ああっ!私の生命線!などというダメな大人の声を聞きながら心底うんざりする一方通行。最初からこれでは先行きが不安過ぎる。そもそも一方通行は現在進行形で突き進もうとする打ち止めの首ねっこを掴んでいる。いきなり迷子とかメチャクチャ困る。

 

「なんで意地悪するのーっ!ってミサカはミサカは憤慨してみる!!」

 

「オマエを一人で行かせて迷子とか洒落になンねェンだよ」

 

「ミサカは迷子になんかならない!ってミサカはミサカは胸を張って主張してみたり」

 

「前科が二つほどあるンだがそれについてはどォお思いで?」

 

「頭ぐりぐりするのやめてーっ!!ってミサカはミサカはみぎゃー!!?」

 

 

ちなみにこの状況に一番辟易してるのは意外なことに番外個体であった。
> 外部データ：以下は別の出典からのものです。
/-! Section 2.3: register-register. -/

theorem test_shl_1 : alu 0x00461100 0x81 0x01 = some (0x02, true, false, true, 4, true) := by decide
theorem test_shl_2 : alu 0x00461100 0x01 0x08 = some (0x00, true, true, false, 4, true) := by decide
theorem test_shr_1 : alu 0x00861100 0x81 0x01 = some (0x40, false, false, true, 4, true) := by decide
theorem test_shr_2 : alu 0x00861100 0xFF 0x08 = some (0x00, false, true, false, 4, true) := by decide
theorem test_and_1 : alu 0x00C61100 0xF0 0x3C = some (0x30, false, false, true, 4, true) := by decide
theorem test_or_1 : alu 0x01061100 0xF0 0x0F = some (0xFF, false, false, true, 4, true) := by decide
theorem test_xor_1 : alu 0x01461100 0xFF 0xFF = some (0x00, false, true, false, 4, true) := by decide
theorem test_xor_2 : alu 0x01461100 0xAA 0x55 = some (0xFF, false, false, true, 4, true) := by decide
theorem test_not_1 : alu 0x01861000 0x0F 0 = some (0xF0, false, false, true, 4, true) := by decide
theorem test_add_1 : alu 0x01C61100 0xFF 0x02 = some (0x01, true, false, true, 4, true) := by decide
theorem test_add_2 : alu 0x01C61100 0xFF 0x01 = some (0x00, true, true, false, 4, true) := by decide
theorem test_sub_1 : alu 0x02061100 0x00 0x02 = some (0xFE, true, false, true, 4, true) := by decide
theorem test_sub_2 : alu 0x02061100 0x05 0x03 = some (0x02, false, false, true, 4, true) := by decide
theorem test_mul_1 : alu 0x02461100 0x10 0x10 = some (0x00, true, true, false, 4, true) := by decide
theorem test_mul_2 : alu 0x02461100 0x10 0x11 = some (0x10, true, false, true, 4, true) := by decide
/-- The flags of a black-hole destination are written; registers 30 and 31 read 0 (R127, R21). -/
theorem test_add_black_holes :
    (one 0x01C01080 (st [(1, 7)] [] 0)).map (fun t => (t.readReg 0, t.readReg 1, t.flags)) =
      some (0, 7, ⟨false, false, true, false⟩) ∧
    alu 0x01C7EF80 7 0 = some (0, false, true, false, 4, true) := by decide

/-! Section 2.4: register-immediate. -/

theorem test_shli_1 : alu 0x02861003 0x1F 0 = some (0xF8, false, false, true, 4, true) := by decide
theorem test_shli_2 : (one 0x02861003 (st [(1, 0x20)] [] 0)).map (fun t => (t.fatal, t.pc, t.readReg 3)) =
    some (some .riImmediate, 0, 0) := by decide
theorem test_shri_1 : alu 0x02C61007 0x80 0 = some (0x01, false, false, true, 4, true) := by decide
theorem test_andi_1 : alu 0x0306100F 0xAB 0 = some (0x0B, false, false, true, 4, true) := by decide
theorem test_ori_1 : alu 0x03461005 0xA0 0 = some (0xA5, false, false, true, 4, true) := by decide
theorem test_xori_1 : alu 0x038610FF 0xFF 0 = some (0x00, false, true, false, 4, true) := by decide
theorem test_noti_1 : alu 0x03C61005 0x00 0 = some (0xFF, false, false, true, 4, true) := by decide
theorem test_addi_1 : alu 0x04061005 0x00 0 = some (0x05, false, false, true, 4, true) := by decide
theorem test_addi_2 : (one 0x04061002 (st [(1, 0xFF)] [] 0)).map (fun t => (t.fatal, t.pc, t.readReg 3)) =
    some (some .riImmediate, 0, 0) := by decide
theorem test_subi_1 : alu 0x04461001 0x01 0 = some (0x00, false, true, false, 4, true) := by decide
theorem test_subi_2 : (one 0x04461001 (st [(1, 0x00)] [] 0)).map (fun t => (t.fatal, t.pc, t.readReg 3)) =
    some (some .riImmediate, 0, 0) := by decide
theorem test_muli_1 : alu 0x04861005 0x03 0 = some (0x0F, false, false, true, 4, true) := by decide
theorem test_muli_2 : (one 0x04861010 (st [(1, 0x10)] [] 0)).map (fun t => (t.fatal, t.pc, t.readReg 3)) =
    some (some .riImmediate, 0, 0) := by decide
/-- An immediate that is negative or above 255 is Fatal. -/
theorem test_ri_immediate_bounds : (one 0x04061801 (st [(1, 1)] [] 0)).map (·.fatal) = some (some .riImmediate) ∧
    (one 0x04061100 (st [(1, 1)] [] 0)).map (·.fatal) = some (some .riImmediate) := by decide
/-- Under `RI_FATAL = OPERAND` ADDI 0xFF, 2 wraps with carry; under `AMOUNT_MOD_8` SHR 0xFF by 8 gives 0xFF with carry
(the remarks after the tables of sections 2.3 and 2.4). -/
theorem test_other_policies :
    seesAlu (aluRi { params with riFatal := .operand } .add ⟨3, 1, ⟨false, 2⟩⟩ (st [(1, 0xFF)] [] 0)) =
      (1, true, false, true, 4, true) ∧
    seesAlu (aluRd { params with shiftWrap := .amountMod8 } .shr ⟨3, 1, 2, 0⟩ (st [(1, 0xFF), (2, 8)] [] 0)) =
      (0xFF, true, false, true, 4, true) := by decide
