-- ==== Sys2Proof/Machine/Dispatch.lean ====
section
/-! DEFINITION. The meaning of every instruction, one arm each. -/

namespace Sys2Proof.Machine

def exec (i : Instr) (s : State) : Host.Outcome State Fault Refusal :=
  match i with
  -- host commands, format C
  | .nop => Sys2Proof.Machine.execNop s
  | .poll => Sys2Proof.Machine.execPoll s
  | .rsv2 => Sys2Proof.Machine.execRsv2 s
  | .rsv3 => Sys2Proof.Machine.execRsv3 s
  -- sequencer micro-operations, format S
  | .seqIdle => Sys2Proof.Machine.execSeqIdle s
  | .seqReqHigh => Sys2Proof.Machine.execSeqReqHigh s
  | .seqReqLow => Sys2Proof.Machine.execSeqReqLow s
  | .seqReqRelease => Sys2Proof.Machine.execSeqReqRelease s
  | .seqTurnArm => Sys2Proof.Machine.execSeqTurnArm s
  | .seqTurnWait => Sys2Proof.Machine.execSeqTurnWait s
  | .seqAckLow => Sys2Proof.Machine.execSeqAckLow s
  | .seqAckHigh => Sys2Proof.Machine.execSeqAckHigh s
  | .seqBitLow => Sys2Proof.Machine.execSeqBitLow s
  | .seqBitHigh => Sys2Proof.Machine.execSeqBitHigh s
  | .seqDone => Sys2Proof.Machine.execSeqDone s
  | .seqFailed => Sys2Proof.Machine.execSeqFailed s

end Sys2Proof.Machine
end

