/-- The listing decodes commands as the model does. -/
theorem listingCommand_eq (s : State) :
    listingCommand s.cfg s.regs s.sample = ((commandAnswer s).rsp, (commandAnswer s).accept) := by
  simp only [listingCommand, ← busy_iff, ← gate_eq_true_iff]
  cases hv : s.sample.cmdValid with
  | false => rw [commandAnswer_of_not_valid s hv]; rfl
  | true =>
    rw [commandAnswer_of_valid hv]
    obtain h | h | h | h := command_cases s.sample.cmd <;> rw [h]
    case inr.inl =>
      change (if s.regs.busy = true then _ else _) = ((answerPoll s).rsp, (answerPoll s).accept)
      unfold answerPoll
      split
      · rfl
      · split <;> rfl
    all_goals rfl

/-- The result of the spec's step function: an effect with the answer of the instant (R120). -/
def Effect.answered (rsp : Rsp) (e : Effect) : StepResult where
  regs := e.regs
  rsp := rsp
  actions := e.actions

/-- The listing's cases `Idle, Done, Failed` start a cycle with `accept`, and do nothing without it. -/
theorem listingRest_eq (a : Bool) (rsp : Rsp) (x : Input) (r : Regs) :
    listingRest a rsp r x = (if a then startCycle x r else ⟨r, []⟩).answered rsp := by
  cases a with
  | false => rfl
  | true =>
    rw [listingRest, startCycle]
    cases x.ioErr <;> rfl

/-! ## The listing: bits on numbers -/

/-- The number the listing computes is the frame with one more bit (R193, R194). -/
theorem listingFrame_eq (cfg : Config) (d : Time) (f : Frame) :
    (2 * f.toNat + if cfg.tBitThreshold < d then 1 else 0) % 2 ^ 40 = (shiftIn f (bitValue cfg d)).toNat := by
  simp only [shiftIn, bitValue, BitVec.toNat_concat, BitVec.extractLsb'_toNat, Nat.shiftRight_zero]
  split
  next h => rw [decide_eq_true h, Bool.toNat_true]; omega
  next h => rw [decide_eq_false h, Bool.toNat_false]; omega

/-- The checksum test as the listing computes it. -/
theorem checksumOk_iff_byteSum (f : Frame) :
    checksumOk f = true ↔
      f.toNat % 256 =
        (f.toNat / 2 ^ 32 % 256 + f.toNat / 2 ^ 24 % 256 + f.toNat / 2 ^ 16 % 256 + f.toNat / 2 ^ 8 % 256) % 256 := by
  rw [checksumOk, beq_iff_eq, ← BitVec.toNat_inj]
  simp only [BitVec.toNat_add, c_toNat, hI_toNat, hF_toNat, tI_toNat, tF_toNat]
  omega

/-! ## The listing: a running cycle -/

/-- Elapsed time as the listing writes it (R11). -/
theorem sub_eq_dur (now t : Time) : now - t = dur now t := rfl

/-- An answer distributes over a choice of effects. -/
theorem answered_ite (rsp : Rsp) (p : Prop) [Decidable p] (e e' : Effect) :
    Effect.answered rsp (if p then e else e') = if p then e.answered rsp else e'.answered rsp :=
  apply_ite (Effect.answered rsp) p e e'

section
variable (a : Bool) (cfg : Config) (rsp : Rsp) (x : Input) {r : Regs}

/-- The two tests of a wait in the listing tell the outcomes of `edge_step` apart (R143). -/
theorem listingWait_eq (timeout : Time) {onEdge onTimeout onPending : StepResult} {e : Effect}
    (hedge : edgeStep r x timeout = .edge ⟨x.pinIn, dur x.now r.tMark⟩ → onEdge = e.answered rsp)
    (htimeout : edgeStep r x timeout = .timeout → onTimeout = e.answered rsp)
    (hpending : edgeStep r x timeout = .pending → onPending = e.answered rsp) :
    (if x.pinIn ≠ r.refLevel then onEdge else if timeout < x.now - r.tMark then onTimeout else onPending) =
      e.answered rsp := by
  rw [sub_eq_dur]
  obtain ⟨he, h⟩ | ⟨he, hd, h⟩ | ⟨he, hd, h⟩ := edgeStep_cases r x timeout
  · rw [if_pos he, hedge h]
  · rw [if_neg (not_not_intro he), if_pos hd, htimeout h]
  · rw [if_neg (not_not_intro he), if_neg (BitVec.not_lt.mpr hd), hpending h]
基本的に悪意を向ける、向けられることに慣れている彼女でも、連れが悪目立ちすれば羞恥心を抱くことはある。そして現在の彼らは周囲から完全に好奇の目を向けられている状態だ。正直このお出かけを楽しみにしていた番外個体は、珍しくため息をついていた。

 

(これだったらくろにゃんと二人の方が良かったかなぁ………)

 

 

悪意満点から、少し人間味の増した番外個体であった。

 

 

 

 

 

 

 

 

 

 

 

 

 

 

 

 

 

 

 

 

 

 

 

 

 

 

「で、まずはどれにすンだ?」

 

 

パンフレットに付属した地図を見ながら一方通行が言う。先ほどの件は、最終的に黄泉川の鉄拳によって芳川のスマホが粉々に砕けたため終結した。どんな諍いも永遠には続かないのだ。芳川は完全に意気消沈し一言も発しないが、誰もそれを気にしない。

 

 

「取り敢えずゲコ太ランドにないものを優先したいから………これなんてどうじゃん?」

 

一方通行の持つ地図を覗き込み黄泉川が指差したものは、学園都市でもトップクラスに怖いといわれるお化け屋敷であった。

 

「え?最初からこれにするの?フツー後にまわすと思うんだけど」

 

「何でも良いから早く楽しみたいってミサカはミサカは急かしてみる」

 

 

「行くから跳び跳ねるなうぜェ。………オマエ泣き叫ンで逃げたりするなよ?」

 

「のーぷろぶれむ!ってミサカはミサカは最近見た映画のセリフを真似てみたり!」

 

「すっげェ不安なンだが」

 

だが打ち止めの中で既に行くことが決定してしまった以上、取り消す労力の方が面倒くさい。方針は決定したも同然だった。